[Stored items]
++++

-- ==== Sys2Proof/Machine/State.lean ====
section
/-! DEFINITION. The state of the machine as plain data: the driver record of 10_state.md R20, the
host program of R22, and the outside world's answers (00_scope.md R14); the outcomes an operation can
have; and the state after reset. -/

namespace Sys2Proof.Machine

/-- `life` (10_state.md R30). -/
inductive Life where
  | closed | opened
  deriving DecidableEq, Repr

/-- `mode`: the driver's belief about the device's phase (10_state.md R24, R26), in the order that
numbers it (R24, 92_eei_decisions.md D6). -/
inductive Mode where
  | idle | reset | standby | powerDown | program | manual | auto | autoReset
  deriving DecidableEq, Repr

/-- `cs`: the last chip-select level the block drove, or UNKNOWN (10_state.md R31). -/
inductive Cs where
  | deassert | assert | unknown
  deriving DecidableEq, Repr

/-- The failing call as a `TransportError` records it: its name and, for `exchange`, its out bytes
(60_exceptions.md R210). -/
inductive FailedCall where
  | openBus | configure | cs | exchange (out : List Byte) | closeBus
  deriving DecidableEq, Repr

/-- Error kind and info (60_exceptions.md R210). -/
inductive Err where
  | transport (call : FailedCall)
  | invalidChannel (ch : Nat)
  | invalidRange (r : Nat)
  | invalidRegister (addr : Nat)
  deriving DecidableEq, Repr

/-- The value of a completed operation (30_encoding.md R85). -/
inductive Value where
  | unit
  | u8 (v : Byte)
  | u16 (w : Word)
  | rational (q : Rat)
  | mode (m : Mode)
  deriving DecidableEq, Repr

/-- An operation's result (60_exceptions.md R210). -/
inductive Result where
  | ok (v : Value)
  | err (e : Err)
  deriving DecidableEq, Repr

/-- The machine.  The first eleven fields are 10_state.md R20; `program`, `pc` and `result` are the
host's side (R22, 60_exceptions.md R210, 92_eei_decisions.md D1); `answers`, `transport` and `draws` are the oracle
of 00_scope.md R14, of which `transport` names this instance's; `cfg` is the parameters of R9. -/
structure State where
  /-- whether the instance holds its bus handle (R30) -/
  life : Life
  /-- the tracked device phase (R24 to R26) -/
  mode : Mode
  /-- the reference voltage in volts (R27) -/
  vref : Rat
  /-- the feature-select value (R28) -/
  feature : Byte
  /-- the last chip-select level driven (R31) -/
  cs : Cs
  /-- the transport events issued, oldest first (R29) -/
  trace : List Event
  /-- construction constants (R32) -/
  busId : Rat
  deviceId : Rat
  csLine : Rat
  spiHz : Rat
  /-- the parameters of 00_scope.md R9; no operation writes them -/
  cfg : Config
  /-- the host program (R22) -/
  program : List HostCall
  /-- index of the next host operation (R22) -/
  pc : Nat
  /-- the result of the last operation, as the caller received it; `none` before the first -/
  result : Option Result
  /-- the outside world's answers to the coming transport calls, next first (00_scope.md R14) -/
  answers : List Answer
  /-- MODEL'S OWN: which transport this instance is bound to, "its own" (60_exceptions.md R232); the
  first argument of `Config.freeAnswer` (log entry 5) -/
  transport : Nat
  /-- MODEL'S OWN: how many calls `Config.freeAnswer` has answered (log entry 5) -/
  draws : Nat
  deriving DecidableEq, Repr

/-- Why the machine has no step.  All are safe: nothing is provable past them. -/
inductive Fault where
  /-- Raised by a transport primitive whose call never returns (40_lifecycle.md R103,
  60_exceptions.md R233: "the model has no step past it"). Safe. -/
  | transportHang
  /-- Raised by `step` when the host program has no operation at `pc` (10_state.md R22). Safe. -/
  | programEnded
  /-- Raised by `step` when the last operation ended with `Err`: "the host program stops there"
  (10_state.md R22). Safe. -/
  | programStopped
  deriving DecidableEq, Repr

/-- Why a call has no meaning (60_exceptions.md R220).  All are safe: "a claim about a run that
contains a refusal is unprovable". -/
inductive Refusal where
  /-- Raised by an arm of `exec` whose instruction has no meaning yet; none is left. Safe. -/
  | notModelled (mnemonic : String)
  /-- Raised by every operation but `OPEN` and `CLOSE` while `life` is CLOSED (R220). Safe. -/
  | closedInstance
  /-- Raised by `OPEN` while `life` is OPEN (R220). Safe. -/
  | alreadyOpen
  /-- Raised by `OPEN` with `vref <= 0` (R220). Safe. -/
  | vrefNotPositive
  /-- Raised by `step` for a host call that is no operation: an operand that does not fit its type,
  a raw opcode byte, an overlapping call, a malformed call (R220, 30_encoding.md R82). Safe. -/
  | noOperation (e : DecodeError)
  /-- Raised by `fleetStep` for an index that names no instance (R232). Safe. -/
  | noSuchInstance
  /-- Raised by `fleetStep` for a fleet in which two open instances share one bus and one chip-select
  line, before the step or after it, "outside the model" (R232). Safe. -/
  | sharedChipSelect
  /-- Raised by `fleetStep` for a fleet in which two instances are bound to one transport: each has "its
  own transport" (R232). Safe. -/
  | sharedTransport
  deriving DecidableEq, Repr

/-- The state right after reset: a successful `OPEN` (10_state.md R20, R40; 70_reset_and_hazards.md
R240) with the construction operands of Machine/Defaults.lean, and no host program loaded. -/
def State.reset : State where
  life := .opened
  mode := .idle
  vref := resetVref
  feature := defaultConfig.featureInit
  cs := .deassert
  trace := [.opened resetBusId resetDeviceId .done, .configured 0 resetSpiHz 8 .done,
    .cs .deassert .done]
  busId := resetBusId
  deviceId := resetDeviceId
  csLine := resetCsLine
  spiHz := resetSpiHz
  cfg := defaultConfig
  program := []
  pc := 0
  result := none
  answers := []
  transport := 0
  draws := 0

/-- The instance before its first `OPEN` (10_state.md R40): `life = CLOSED`, `trace = []`, and every
other driver field undefined and unread (the values here are never read; log entry 1). -/
def State.unopened : State :=
  { State.reset with life := .closed, trace := [], cs := .unknown }

end Sys2Proof.Machine
end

++++

▶ _What to do_: In full and word for word, repeat the records.

▶ _Output below_:
-- ==== Sys2Proof/Machine/State.lean ====
section
/-! DEFINITION. The state of the machine as plain data: the driver record of 10_state.md R20, the
host program of R22, and the outside world's answers (00_scope.md R14); the outcomes an operation can
have; and the state after reset. -/

namespace Sys2Proof.Machine

/-- `life` (10_state.md R30). -/
inductive Life where
  | closed | opened
  deriving DecidableEq, Repr

/-- `mode`: the driver's belief about the device's phase (10_state.md R24, R26), in the order that
numbers it (R24, 92_eei_decisions.md D6). -/
inductive Mode where
  | idle | reset | standby | powerDown | program | manual | auto | autoReset
  deriving DecidableEq, Repr

/-- `cs`: the last chip-select level the block drove, or UNKNOWN (10_state.md R31). -/
inductive Cs where
  | deassert | assert | unknown
  deriving DecidableEq, Repr

/-- The failing call as a `TransportError` records it: its name and, for `exchange`, its out bytes
(60_exceptions.md R210). -/
inductive FailedCall where
  | openBus | configure | cs | exchange (out : List Byte) | closeBus
  deriving DecidableEq, Repr

/-- Error kind and info (60_exceptions.md R210). -/
inductive Err where
  | transport (call : FailedCall)
  | invalidChannel (ch : Nat)
  | invalidRange (r : Nat)
  | invalidRegister (addr : Nat)
  deriving DecidableEq, Repr

/-- The value of a completed operation (30_encoding.md R85). -/
inductive Value where
  | unit
  | u8 (v : Byte)
  | u16 (w : Word)
  | rational (q : Rat)
  | mode (m : Mode)
  deriving DecidableEq, Repr

/-- An operation's result (60_exceptions.md R210). -/
inductive Result where
  | ok (v : Value)
  | err (e : Err)
  deriving DecidableEq, Repr

/-- The machine.  The first eleven fields are 10_state.md R20; `program`, `pc` and `result` are the
host's side (R22, 60_exceptions.md R210, 92_eei_decisions.md D1); `answers`, `transport` and `draws` are the oracle
of 00_scope.md R14, of which `transport` names this instance's; `cfg` is the parameters of R9. -/
structure State where
  /-- whether the instance holds its bus handle (R30) -/
  life : Life
  /-- the tracked device phase (R24 to R26) -/
  mode : Mode
  /-- the reference voltage in volts (R27) -/
  vref : Rat
  /-- the feature-select value (R28) -/
  feature : Byte
  /-- the last chip-select level driven (R31) -/
  cs : Cs
  /-- the transport events issued, oldest first (R29) -/
  trace : List Event
  /-- construction constants (R32) -/
  busId : Rat
  deviceId : Rat
  csLine : Rat
  spiHz : Rat
  /-- the parameters of 00_scope.md R9; no operation writes them -/
  cfg : Config
  /-- the host program (R22) -/
  program : List HostCall
  /-- index of the next host operation (R22) -/
  pc : Nat
  /-- the result of the last operation, as the caller received it; `none` before the first -/
  result : Option Result
  /-- the outside world's answers to the coming transport calls, next first (00_scope.md R14) -/
  answers : List Answer
  /-- MODEL'S OWN: which transport this instance is bound to, "its own" (60_exceptions.md R232); the
  first argument of `Config.freeAnswer` (log entry 5) -/
  transport : Nat
  /-- MODEL'S OWN: how many calls `Config.freeAnswer` has answered (log entry 5) -/
  draws : Nat
  deriving DecidableEq, Repr

/-- Why the machine has no step.  All are safe: nothing is provable past them. -/
inductive Fault where
  /-- Raised by a transport primitive whose call never returns (40_lifecycle.md R103,
  60_exceptions.md R233: "the model has no step past it"). Safe. -/
  | transportHang
  /-- Raised by `step` when the host program has no operation at `pc` (10_state.md R22). Safe. -/
  | programEnded
  /-- Raised by `step` when the last operation ended with `Err`: "the host program stops there"
  (10_state.md R22). Safe. -/
  | programStopped
  deriving DecidableEq, Repr

/-- Why a call has no meaning (60_exceptions.md R220).  All are safe: "a claim about a run that
contains a refusal is unprovable". -/
inductive Refusal where
  /-- Raised by an arm of `exec` whose instruction has no meaning yet; none is left. Safe. -/
  | notModelled (mnemonic : String)
  /-- Raised by every operation but `OPEN` and `CLOSE` while `life` is CLOSED (R220). Safe. -/
  | closedInstance
  /-- Raised by `OPEN` while `life` is OPEN (R220). Safe. -/
  | alreadyOpen
  /-- Raised by `OPEN` with `vref <= 0` (R220). Safe. -/
  | vrefNotPositive
  /-- Raised by `step` for a host call that is no operation: an operand that does not fit its type,
  a raw opcode byte, an overlapping call, a malformed call (R220, 30_encoding.md R82). Safe. -/
  | noOperation (e : DecodeError)
  /-- Raised by `fleetStep` for an index that names no instance (R232). Safe. -/
  | noSuchInstance
  /-- Raised by `fleetStep` for a fleet in which two open instances share one bus and one chip-select
  line, before the step or after it, "outside the model" (R232). Safe. -/
  | sharedChipSelect
  /-- Raised by `fleetStep` for a fleet in which two instances are bound to one transport: each has "its
  own transport" (R232). Safe. -/
  | sharedTransport
  deriving DecidableEq, Repr

/-- The state right after reset: a successful `OPEN` (10_state.md R20, R40; 70_reset_and_hazards.md
R240) with the construction operands of Machine/Defaults.lean, and no host program loaded. -/
def State.reset : State where
  life := .opened
  mode := .idle
  vref := resetVref
  feature := defaultConfig.featureInit
  cs := .deassert
  trace := [.opened resetBusId resetDeviceId .done, .configured 0 resetSpiHz 8 .done,
    .cs .deassert .done]
  busId := resetBusId
  deviceId := resetDeviceId
  csLine := resetCsLine
  spiHz := resetSpiHz
  cfg := defaultConfig
  program := []
  pc := 0
  result := none
  answers := []
  transport := 0
  draws := 0

/-- The instance before its first `OPEN` (10_state.md R40): `life = CLOSED`, `trace = []`, and every
other driver field undefined and unread (the values here are never read; log entry 1). -/
def State.unopened : State :=
  { State.reset with life := .closed, trace := [], cs := .unknown }

end Sys2Proof.Machine
end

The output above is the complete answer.